Repository files navigation

Backup

Embarassingly simple backup solution.

You want to have a backup of your data, trust me. Maybe you don't need it now, but you still want to have it. Just in case.

Now that you have a backup on a separate drive inside your PC, and another one on a disconnected drive stored securely in the corner of your desk, you start looking for a more... distributed solution. What you want is an off-site backup. As it happens, you have a server with SSH access just sitting over there, doing nothing, and you have some spare GBs on it.

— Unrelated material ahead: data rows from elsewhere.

/-- Bytes from byte `o` on, where they stand in granules by number, as the reads of a path see them. -/
def asSeen (m : SMap Unseen) (path o : Nat) (bs : List (Byte × Bool)) : List (Byte × Bool) :=
  if m.isEmpty then bs
  else bs.zipIdx.map (fun b => match m.find ((o + b.2) / 16) with
    | some e => if e.seen.contains path then b.1 else (e.old[(o + b.2) % 16]?).getD b.1
    | none => b.1)

/-- Writes become visible to the reads of more paths; one that all see is kept no more. -/
def showTo (m : SMap Unseen) (more : Nat → Unseen → Nat → Bool) : SMap Unseen :=
  (m.map (fun e => (e.1, { e.2 with seen := (List.range 6).filter (fun p => e.2.seen.contains p || more e.1 e.2 p) }))).filter
    (fun e => decide (e.2.seen.length < 6))

/-- Writes to memory and to the scratchpads become visible to the reads of more paths. -/
def State.showAll (s : State) (more : Nat → Unseen → Nat → Bool) : State :=
  (s.tiles.filter (fun e => !e.2.unseen.isEmpty)).foldl (fun s e => s.setTile e.1 { e.2 with unseen := showTo e.2.unseen more })
    { s with unseen := showTo s.unseen more }

/-- A fence of an agent over the paths of a mask: its writes on them are visible on each of them (04 R97, R98). -/
def State.showFenced (s : State) (a : Agent) (mask : Nat) : State :=
  s.showAll (fun _ e p => e.writer.agent == a && mask.testBit e.writer.path && mask.testBit p)

/-- The writes of a task that has retired are visible on every path (04 R97). -/
def State.showTask (s : State) (k : Nat) : State := s.showAll (fun _ e _ => e.writer.task == some k)

/-- The writes of a tile's agents are visible on every path as the tile is frozen (log 53). -/
def State.showTile (s : State) (t : Nat) : State := s.showAll (fun _ e _ => e.writer.agent.tile == t)

/-- Which writes become visible without a fence is open (04 R97: log 53). -/
def State.showSome (s : State) : State := s.showAll (fun g _ p => Config.nowSeen s.fc g p)

/-- The granules of memory that n bytes are about to be written to. -/
def State.hideMem (s : State) (w : Option Writer) (pa n : Nat) : State :=
  { s with unseen := (granules pa n).foldl (fun m g => hideGran m w g ((s.memRead (16 * g) 16).map (fun b => (b, s.linePois (16 * g))))) s.unseen }

/-- The home die of a local physical address (03 R79). -/
def homeDie (pa : Nat) : Nat := pa / 2 ^ 36 % 16

/-- The slice that R79 names for a line of a page: its hash, or HTILE. -/
def sliceOf (pa : Nat) (leaf : Word) : Nat :=
  if leaf.getLsbD 55 then bits leaf 63 56 else ((pa / 32 % 2048) ^^^ (pa / 65536 % 2048)) % 160
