/-- Of two faults of one cycle a lower-numbered context's takes precedence, the awn core's, as number 15, over every context's (20 R425). -/
def outranks (ctx old : Nat) : Bool := old != 15 && (ctx == 15 || decide (ctx < old))

/-- The record that a freeze is to write: the first detected, or of the same cycle the one that takes precedence (20 R425). -/
def firstFault (old new : Option (Nat × ErrRec)) : Option (Nat × ErrRec) :=
  match old, new with
  | some o, some n => if o.2.time == n.2.time && outranks n.1 o.1 then some n else some o
  | none, n => n
  | o, none => o

/-- A freeze request reaches a tile (15 R394): the stopping point is FREEZE_LAG = 6 cycles later; a second request moves nothing. -/
def State.freezeTile (s : State) (t : Nat) (f : Freeze) : State :=
  let x := s.tile t
  match x.frz with
  | some g => s.setTile t { x with frz := some { g with fault := g.fault || f.fault, awn := g.awn || f.awn, report := firstFault g.report f.report } }
  | none => (s.setTile t { x with frz := some { f with stop := s.time + 6 } }).post (.freezeStoppingPoint t)

/-- The other tiles of the gang that runs on a tile receive the freeze too (02 R43, 15 R395). -/
def State.freezeGang (s : State) (t : Nat) : State :=
  match (s.tile t).run with
  | none => s
  | some k => ((s.task k).tiles.filter (· != t)).foldl (fun s t' => s.post (.freezeRequestArrival t' none)) s

/-- The fault registers of a tile take a fault (20 R424, R425): the first detected stays; of the same cycle the one that takes precedence;
every other before the stopping point sets MORE. -/
def Tile.takeFault (x : Tile) (ctx : Nat) (t : Trap) (pc : Word) (time stop : Nat) : Tile :=
  let valid := x.frec0.getLsbD 63
  let word (more : Bool) : Word :=
    wd (2 ^ 63 + b2n more * 2 ^ 62 + ctx * 2 ^ 58 + t.code.toNat * 2 ^ 16 + t.cause.toNat)
  if !valid then
    { x with frec0 := word false, frec1 := pc &&& ~~~7, frec2 := t.addr, frec3 := wd stop, frecTime := time }
  else if x.frecTime = time && outranks ctx (bits x.frec0 61 58) then
    { x with frec0 := word true, frec1 := pc &&& ~~~7, frec2 := t.addr }
  else if time < x.frec3.toNat then { x with frec0 := x.frec0 ||| wd (2 ^ 62) }
  else x

/-- Where the dispatcher writes the image of a tile's task: a place of its own for each slot and tile in the die's image area (20 R423; log 7). -/
def State.imageAt (s : State) (t : Nat) : Word :=
  Config.imageArea (dieOf t) + wd (((((s.tile t).run).getD 0) % 65536 * 160 + t % 160) * 0x500000)

/-- The error record of the fault that a tile's freeze follows is written, with the address of the image where there will be one (20 R423, R425, R429). -/
def State.writeFault (s : State) (t : Nat) : State :=
  let x := s.tile t
  match x.frz with
  | some g =>
    match g.report with
    | some (_, r) =>
      let s := s.setTile t { x with frz := some { g with report := none } }
      match x.run with
      | some k => s.reportTask k { r with image := g.image.getD (s.imageAt t) }
      | none => s.report none r
    | none => s
  | none => s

This is exactly the scenario in which this repository becomes useful. It is the most bare-bones off-site backup script you will probably find.

Pros:

  • encrypted using GPG
  • written in BASH so runs on pretty much anything
  • uses SSH for transport between local machine and remote storage server
  • performs rudimentary deduplication and compression

Cons:

  • written in BASH so it has the usual quirks of BASH scripts
  • uses SSH for transport so is kinda slow
  • performs only rudimentary deduplication so your archive size roughly equals the real size of your data

WARNING!

Be warned that it is a prototype! I wrote it to diversify my backups and published it in hope that it may be useful for other people, but I cannot in good faith say that this is a rock solid software and will not fail. Use at your own risk.

AND ALWAYS HAVE UP-TO-DATE BACKUP IN AT LEAST TWO LOCATIONS!


Configuration

Put this in ~/.backup.config file:

# Fingerprint of GPG key used to encrypt the backup.
gpg_key=ABC012DEADBEEFC0FFEE

# The script needs to know where to upload blocks and indexes.
storage_user=john.doe
storage_host=example.com
storage_root=/home/backup/johndoe

On the remote machine, in the storage_root directory you must create two subdirectories: blocks and indexes.


Usage

To create the backup use:

]$ cd ~
]$ B3_ARCHIVE_NAME=stuff create.sh ./Important/Stuff

To restore the backup use:

]$ cd ~
   # First operand is the name of the backup, and
   # the second is the timestamp of that backup you want to
   # restore.
]$ restore-remote.sh stuff 20171012T232347

Details

The basic idea is to create a big tar archive split into 128K blocks of encrypted data, deduplicate and compress it, and ship it off to some server.

This program is written in such a way that it never sees a full tar file; it is always piping data, so the "working size" should not exceed a few megabytes for blocks. It needs, however, to have a full archive index available during both the creation of the backup (to store the order of blocks), and the restoration of the backup (to know which blocks should be fetched and extracted).

While blocks should always be roughly ~128K in size, indexes can grow big. The size of the index is about 1 byte for every 1KB of backup data (before encryption, compression, and deduplication). Blocks of data are identified by their SHA512 sums. SHA512 has the convenient property that its hex digests are 128 bytes long, and map nicely to the 128KB block size.

Pipelines

When creating a backup:

{local machine} -> tar -> split -> SHA512 -> gzip -> GPG -> scp -> {remote machine}

When restoring a backup:

{remote machine} -> scp -> GPG -> gzip -> tar -> {local machine}

License

This is Free Software published under GNU GPL v3 or any later version of this license.